Schwäbische Zeitung (Ravensburg / Weingarten)
Elf Jahre nach dem „Zementmord“könnte der letzte Haupttäter freikommen
Staatsanwaltschaft hält den Mörder des Stuttgarter Gymnasiasten Yvan Schneider aber für gefährlich und will ihn wegschließen – Die Abschiebung ist schon beschlossen
STUTTGART (dpa) - Die brutale Tat schockiert im August 2007 das ganze Land: Drei Jugendliche locken den Gymnasiasten Yvan Schneider auf eine Wiese bei Stuttgart, erschlagen ihn, zerstückeln seine Leiche, betonieren 14 Einzelteile in Blumenkübeln ein und versenken diese im Neckar. Die Tat geht als „Zementmord“in die Kriminalgeschichte ein. Rund zehneinhalb Jahre später verhandelt das Landgericht über die Freilassung des letzten Täters. Die Staatsanwaltschaft hält den heute 29Jährigen nach wie vor für gefährlich und will ihn nach Verbüßen seiner Jugendstrafe in Sicherungsverwahrung wegschließen lassen. Seine Abschiebung in die Türkei, die Heimat seines Vaters, ist schon beschlossen.
Am Montag im Saal 6 des Landgerichts will sich Deniz E. nicht äußern.
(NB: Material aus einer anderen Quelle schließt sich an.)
-- ==== Sys2Proof/Laws/Loops.lean ====
section
/-! SUPPORT. The loops over the input: COUNT's, ENCODE's and DECODE's, each with everything it can do said once. -/

namespace Sys2Proof.Machine

/-! ### Bytes of the input -/

/-- The bits of a byte sequence, each byte most significant bit first (20_memory R65). -/
def byteBits (bytes : List Byte) : List Bool := bytes.flatMap fun b => field 8 b.toNat

@[simp] theorem byteBits_nil : byteBits [] = [] := rfl
@[simp] theorem byteBits_cons (b : Byte) (bs : List Byte) : byteBits (b :: bs) = field 8 b.toNat ++ byteBits bs := rfl

@[simp] theorem length_byteBits (bytes : List Byte) : (byteBits bytes).length = 8 * bytes.length := by
  induction bytes with
  | nil => rfl
  | cons b bs ih => simp [ih]; omega

/-- A written byte, as bits of the stream. -/
theorem holds_byte {m : Memory} {a : Nat} {b : Byte} (h : Memory.read m a = some b) :
    Holds m (8 * a) (field 8 b.toNat) := by
  intro k hk
  simp only [length_field] at hk
  rw [getElem_field, Memory.bit, show (8 * a + k) / 8 = a by omega, h, show (8 * a + k) % 8 = k by omega]
  simp [BitVec.getLsbD]

/-- The loaded input, as bits of the stream. -/
theorem holds_loaded {bytes : List Byte} {s : State} (h : Loaded bytes s) : Holds s.inMem 0 (byteBits bytes) := by
  have key : ∀ (bs : List Byte) (a : Nat), (∀ i, (h : i < bs.length) → Memory.read s.inMem (a + i) = some bs[i]) →
      Holds s.inMem (8 * a) (byteBits bs) := by
    intro bs
    induction bs with
    | nil => intro a _; exact Holds.nil _ _
    | cons b bs ih =>
      intro a hb
      refine (holds_append_iff _ _ _ _).2 ⟨holds_byte (hb 0 (by simp)), ?_⟩
      have := ih (a + 1) fun i hi => by
        have := hb (i + 1) (by simpa using hi)
        simpa [Nat.add_assoc, Nat.add_comm 1 i] using this
      rw [length_field]
      exact this
  have := key bytes 0 fun i hi => by simpa using h.2 i hi
  exact this

/-- A written input holds the bits of some bytes from any position on. -/
theorem exists_bytes {s : State} (hw : InputWritten s) (n p : Nat) (hn : p + 8 * n ≤ 8 * s.inLen) :
    ∃ bytes : List Byte, bytes.length = n ∧ Holds s.inMem p (byteBits bytes) := by
  induction n generalizing p with
  | zero => exact ⟨[], rfl, Holds.nil _ _⟩
  | succ n ih =>
    obtain ⟨bs, hl, hh⟩ := ih (p + 8) (by omega)
    have hsome := Memory.bits_isSome s.inMem p 8 fun i _ hi => hw _ (by omega)
    obtain ⟨ds, hds⟩ := Option.isSome_iff_exists.1 hsome
    obtain ⟨hlen, hhold⟩ := (Memory.bits_eq_some_iff _ _ _ _).1 hds
    have hlt := bitsToNat_lt ds
    rw [hlen] at hlt
    refine ⟨BitVec.ofNat 8 (bitsToNat ds) :: bs, by simp [hl], ?_⟩
    have hf : field 8 (BitVec.ofNat 8 (bitsToNat ds)).toNat = ds := by
      rw [BitVec.toNat_ofNat, Nat.mod_eq_of_lt hlt, ← hlen, field_bitsToNat]
    rw [byteBits_cons, hf]
    exact (holds_append_iff _ _ _ _).2 ⟨hhold, by rwa [hlen]⟩

theorem InputWritten.of_loaded {bytes : List Byte} {s : State} (h : Loaded bytes s) : InputWritten s := by
  intro i hi
  rw [h.1] at hi
  simp [h.2 i hi]

/-- Reading one byte of the stream (42_encoder R130). -/
theorem inRead_byte {s : State} {b : Byte} (hr : s.inPos + 8 ≤ 8 * s.inLen)
    (hh : Holds s.inMem s.inPos (field 8 b.toNat)) :
    inRead Config.bitsPerWord s = .ok (some b.toNat) (seek (s.inPos + 8) s) := by
  have := inRead_field (s := s) (n := 8) (v := b.toNat) hr hh
  rwa [Nat.mod_eq_of_lt b.isLt] at this

/-! ### COUNT -/

/-- The table after the bytes have been counted. -/
def tally (f : Vector Word 257) (bytes : List Byte) : Vector Word 257 :=
  bytes.foldl (fun f b => bump f (byteSymbol b.toNat)) f

theorem getElem_bump (f : Vector Word 257) (v y : Symbol) :
    (bump f v)[y.val] = if v = y then f[y.val] + 1 else f[y.val] := by
  unfold bump
  by_cases h : v = y
  · subst h; simp
  · have : v.val ≠ y.val := fun h' => h (Fin.ext h')
    rw [Vector.getElem_set_ne _ _ this, if_neg h]

theorem byteSymbol_val (b : Byte) : (byteSymbol b.toNat).val = b.toNat := by
  have := b.isLt
  simp [byteSymbol, Fin.ofNat]
  omega

theorem byteSymbol_inj {a b : Byte} : byteSymbol a.toNat = byteSymbol b.toNat ↔ a = b := by
  constructor
  · intro h
    apply BitVec.eq_of_toNat_eq
    rw [← byteSymbol_val a, ← byteSymbol_val b, h]
  · rintro rfl; rfl

/-- A counter after the bytes have been counted, as long as it cannot wrap. -/
theorem toNat_tally (f : Vector Word 257) (bytes : List Byte) (y : Symbol)
    (h : f[y.val].toNat + bytes.length < 2 ^ 32) :
    (tally f bytes)[y.val].toNat = f[y.val].toNat + bytes.countP fun b => byteSymbol b.toNat = y := by
  induction bytes generalizing f with
  | nil => simp [tally]
  | cons b bs ih =>
    simp only [List.length_cons] at h
    have hb : (bump f (byteSymbol b.toNat))[y.val].toNat =
        f[y.val].toNat + if byteSymbol b.toNat = y then 1 else 0 := by
      rw [getElem_bump]
      split
      · rw [BitVec.toNat_add, Nat.mod_eq_of_lt] <;> simp; omega
      · rfl
    have := ih (bump f (byteSymbol b.toNat)) (by rw [hb]; split <;> omega)
    rw [show tally f (b :: bs) = tally (bump f (byteSymbol b.toNat)) bs from rfl, this, hb, List.countP_cons]
    simp only [decide_eq_true_eq]
    omega

/-- COUNT's loop over the bytes from IN_POS on, when fewer than 8 bits remain after them (42_encoder R130). -/
theorem countLoop_bytes (bytes : List Byte) (k : Nat) (s : State) (hk : bytes.length < k)
    (hr : s.inPos + 8 * bytes.length ≤ 8 * s.inLen) (he : 8 * s.inLen < s.inPos + 8 * bytes.length + 8)
    (hh : Holds s.inMem s.inPos (byteBits bytes)) :
    countLoop k s = .ok () (seek (s.inPos + 8 * bytes.length) (setFreq (tally s.freq bytes) s)) := by
  induction bytes generalizing k s with
  | nil =>
    obtain ⟨k, rfl⟩ : ∃ j, k = j + 1 := ⟨k - 1, by simp at hk; omega⟩
    rw [countLoop, inRead_eos (by simp at he ⊢; omega)]
    rfl
  | cons b bs ih =>
    obtain ⟨k, rfl⟩ : ∃ j, k = j + 1 := ⟨k - 1, by simp at hk; omega⟩
    simp only [List.length_cons] at hk hr he
    obtain ⟨h1, h2⟩ := (holds_append_iff _ _ _ _).1 hh
    rw [length_field] at h2
    rw [countLoop, inRead_byte (by omega) h1]
    simp only [Run.ok_bind]
    rw [ih]
    · simp only [setFreq_inPos, seek_inPos, setFreq_freq, seek_freq, List.length_cons]
      rw [show s.inPos + 8 + 8 * bs.length = s.inPos + 8 * (bs.length + 1) by omega]
      rfl
    · omega
    · simp; omega
    · simp; omega
    · exact h2

/-- Everything COUNT can do from every state (42_encoder R130): count the bytes from IN_POS on, or meet an unwritten
byte. -/
theorem countBody_cases (s : State) :
    (∃ bytes : List Byte, bytes.length = (8 * s.inLen - s.inPos) / 8 ∧ Holds s.inMem s.inPos (byteBits bytes) ∧
      countBody s = .ok () (seek (s.inPos + 8 * bytes.length)
        (setFreq ((tally noCounts bytes).set Config.pseudoEof.val 1) s))) ∨
    (countBody s = .fault .unwrittenInput ∧ ¬ InputWritten s) := by
  have loop_cases : ∀ (k : Nat) (s : State), countLoop k s = .fault .unwrittenInput ∧ ¬ InputWritten s ∨
      ∃ t, countLoop k s = .ok () t := by
    intro k
    induction k with
    | zero => exact fun s => .inr ⟨s, rfl⟩
    | succ k ih =>
      intro s
      rw [countLoop]
      rcases inRead_cases Config.bitsPerWord s with ⟨-, h⟩ | ⟨bs, -, -, -, h⟩ | ⟨-, -, h⟩
      · exact .inr ⟨s, by simp only [h, Run.ok_bind]⟩
      · simp only [h, Run.ok_bind]
        rcases ih (setFreq (bump (seek (s.inPos + 8) s).freq (byteSymbol (bitsToNat bs))) (seek (s.inPos + 8) s)) with
          ⟨h1, h2⟩ | h1
        · exact .inl ⟨h1, h2⟩
        · exact .inr h1
      · exact .inl ⟨by simp only [h, Run.fault_bind], fun hw => inRead_written hw h⟩
  have holds_of_ok : ∀ (k : Nat) (s t : State), countLoop k s = .ok () t → (8 * s.inLen - s.inPos) / 8 < k →
      ∃ bytes : List Byte, bytes.length = (8 * s.inLen - s.inPos) / 8 ∧ Holds s.inMem s.inPos (byteBits bytes) := by
    intro k
    induction k with
    | zero => intro s t _ h; omega
    | succ k ih =>
      intro s t ht hk
      rw [countLoop] at ht
      rcases inRead_cases Config.bitsPerWord s with ⟨hlt, -⟩ | ⟨bs, hle, hl, hh, h⟩ | ⟨-, -, h⟩
      · exact ⟨[], by simp at hlt ⊢; omega, Holds.nil _ _⟩
      · simp only [h, Run.ok_bind] at ht
        simp only [Config.bitsPerWord] at hle hl
        obtain ⟨rest, hr1, hr2⟩ := ih _ _ ht (by simp; omega)
        have hlt := bitsToNat_lt bs
        rw [hl] at hlt
        have hf : field 8 (BitVec.ofNat 8 (bitsToNat bs)).toNat = bs := by
          rw [BitVec.toNat_ofNat, Nat.mod_eq_of_lt hlt, ← hl, field_bitsToNat]
        refine ⟨BitVec.ofNat 8 (bitsToNat bs) :: rest, by simp at hr1 ⊢; omega, ?_⟩
        rw [byteBits_cons, hf]
        exact (holds_append_iff _ _ _ _).2 ⟨hh, by rw [hl]; exact hr2⟩
      · simp only [h, Run.fault_bind, reduceCtorEq] at ht
  unfold countBody
  rcases loop_cases (s.inLen + 1) (setFreq noCounts s) with ⟨h1, h2⟩ | ⟨t, ht⟩
  · exact .inr ⟨by simp only [h1, Run.fault_bind], h2⟩
  · obtain ⟨bytes, hb1, hb2⟩ := holds_of_ok _ _ _ ht (by simp; omega)
    refine .inl ⟨bytes, hb1, hb2, ?_⟩
    simp only [setFreq_inLen, setFreq_inPos, setFreq_inMem] at hb1 hb2
    have hrun : countLoop (s.inLen + 1) (setFreq noCounts s) =
        .ok () (seek (s.inPos + 8 * bytes.length) (setFreq (tally noCounts bytes) s)) := by
      rcases Nat.lt_or_ge (8 * s.inLen) s.inPos with hlt | hge
      · obtain rfl : bytes = [] := List.length_eq_zero_iff.1 (by omega)
        rw [countLoop, inRead_eos (by simp only [setFreq_inLen, setFreq_inPos, Config.bitsPerWord]; omega)]
        rfl
      · exact countLoop_bytes bytes (s.inLen + 1) (setFreq noCounts s) (by omega)
          (by simp only [setFreq_inLen, setFreq_inPos]; omega) (by simp only [setFreq_inLen, setFreq_inPos]; omega) hb2
    rw [hrun]
    rfl

/-! ### ENCODE -/

/-- ENCODE's loop over bytes that all have codes, on an open output with room, when fewer than 8 bits remain after them
(42_encoder R144). -/
theorem encodeLoop_bytes (bytes : List Byte) (cs : List (List Bool)) (k j : Nat) (s : State)
    (hk : k = bytes.length + j) (hr : s.inPos + 8 * bytes.length ≤ 8 * s.inLen)
    (hh : Holds s.inMem s.inPos (byteBits bytes))
    (hc : bytes.map (fun b => s.codes[(byteSymbol b.toNat).val]) = cs.map some) (ho : s.outClosed = false)
    (hroom : s.outBits + cs.flatten.length ≤ 8 * s.outCap) :
    ∃ m, Appended cs.flatten s m ∧ encodeLoop k s =
      encodeLoop j (setOutput m (s.outBits + cs.flatten.length) (seek (s.inPos + 8 * bytes.length) s)) := by
  induction bytes generalizing cs k s with
  | nil =>
    obtain rfl : cs = [] := by simpa using hc.symm
    subst hk
    exact ⟨s.outMem, Appended.nil s, by rw [List.length_nil, Nat.zero_add]; rfl⟩
  | cons b bs ih =>
    cases cs with
    | nil => simp at hc
    | cons c cs =>
      obtain ⟨k, rfl⟩ : ∃ i, k = i + 1 := ⟨k - 1, by simp at hk; omega⟩
      simp only [List.length_cons] at hk hr
      simp only [List.map_cons, List.cons.injEq] at hc
      simp only [List.flatten_cons, List.length_append] at hroom
      obtain ⟨h1, h2⟩ := (holds_append_iff _ _ _ _).1 hh
      rw [length_field] at h2
      obtain ⟨m, hm, ha⟩ := outPut_ok (bs := c) (s := seek (s.inPos + 8) s) ho (by simp; omega)
      obtain ⟨m', ha', hm'⟩ := ih cs k (setOutput m (s.outBits + c.length) (seek (s.inPos + 8) s)) (by omega)
        (by simp only [setOutput_inPos, seek_inPos, setOutput_inLen, seek_inLen]; omega) h2 hc.2 ho
        (by simp only [setOutput_outBits, setOutput_outCap, seek_outCap]; omega)
      refine ⟨m', ?_, ?_⟩
      · exact Appended.append (xs := c) (ys := cs.flatten) (m := m) ⟨ha.holds, ha.kept, ha.frame⟩
          ⟨ha'.holds, ha'.kept, ha'.frame⟩
      · rw [encodeLoop, inRead_byte (by omega) h1]
        simp only [Run.ok_bind, emitCode, seek_codes, hc.1, hm, Run.ofEmit_ok]
        simp only [seek_outBits] at *
        rw [hm']
        simp only [setOutput_outBits, setOutput_inPos, seek_inPos, List.flatten_cons, List.length_append,
          List.length_cons, Nat.add_assoc, Nat.mul_add, Nat.add_comm 8]
        rfl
Das gilt auch für die nächsten Verhandlungstage, wie eine seiner Anwältinnen bestätigt. Bei einer Vernehmung im November soll Deniz E. dem Gericht zufolge gesagt haben, dass er – wie seine Mittäter auch – eine zweite Chance verdient habe. Er wisse, was er damals getan habe, und dass das falsch gewesen sei. Das neue Verfahren gegen ihn halte er aber für eine „Frechheit“, weil er damit zweimal wegen derselben Tat bestraft werden solle. Zudem drohe ihm die Abschiebung in ein Land, dessen Sprache er nicht spreche.
Zweieinhalb Stunden lang werden am Montag Akten verlesen. Beschlüsse, Auszüge aus Urteilen, Protokolle von Vernehmungen. Sieben Prozesstage soll es geben, vier Zeugen gehört werden. Entscheidend werden aber die Gutachten von zwei Sachverständigen sein. Wie schätzen sie die Gefahr ein, die nach zehn Jahren Haft von dem 29-Jährigen ausgeht? Die Staatsanwaltschaft meint, eine Aufarbeitung der Tat sei in der Haft nicht gelungen. Eine psychische Störung mache den Mann zu einer Gefahr, neue schwere Gewalttaten seien nicht auszuschließen.
Fest steht derweil, dass der Mann nach seiner Freilassung in die Türkei abgeschoben wird, wo er mindestens zehn Jahre zu bleiben hat. Seine Komplizen von damals sind alle wieder frei: sowohl der damals 18 Jahre alte Mittäter, der ebenfalls mit zehn Jahren Haft bestraft wurde, als auch eine damals 17-Jährige und ein 23-Jähriger, die 2008 zu neun und drei Jahren verurteilt worden waren.
Als Motiv für die Bluttat gilt Eifersucht: Yvan Schneider wurde von einer 17-Jährigen auf eine abgelegene Obstwiese nahe Kernen (RemsMurr-Kreis) gelockt. Sie hatte ihrem eifersüchtigen Freund von einem angeblichen intimen Verhältnis mit Yvan erzählt. Dieser habe sie entjungfert. Die beiden jungen Männer töteten den Gymnasiasten mit einem Baseballschläger und Fußtritten vor den Augen des Mädchens.
Der 29-Jährige ist nach Ablauf der Jugendstrafe im Sommer 2017 in eine geschlossene Psychiatrie verlegt worden. Allerdings wehrt er sich in einem anderen Verfahren in Karlsruhe dagegen. Nachdem das Landgericht Karlsruhe keine Schuldunfähigkeit oder verminderte Schuldfähigkeit mehr sah und die Unterbringung in der Psychiatrie nach der Haft für erledigt erklärt hatte, beschwerte sich Stuttgart. Das Oberlandesgericht Karlsruhe kassierte daraufhin die Entscheidung zur Freilassung und lässt das Landgericht Karlsruhe neu entscheiden. Dabei werden die Richter auch die zwei Gutachten berücksichtigen, die nun für das Stuttgarter Verfahren zugelassen wurden.
Nach Angaben des Landgerichts Karlsruhe hat der 29-Jährige für das Gutachten zur Unterbringung nicht kooperiert, dem Landgericht Stuttgart zufolge für die Gutachten zur nachträglichen Sicherungsverwahrung dann aber doch. Der Prozess wird am 8. März fortgesetzt.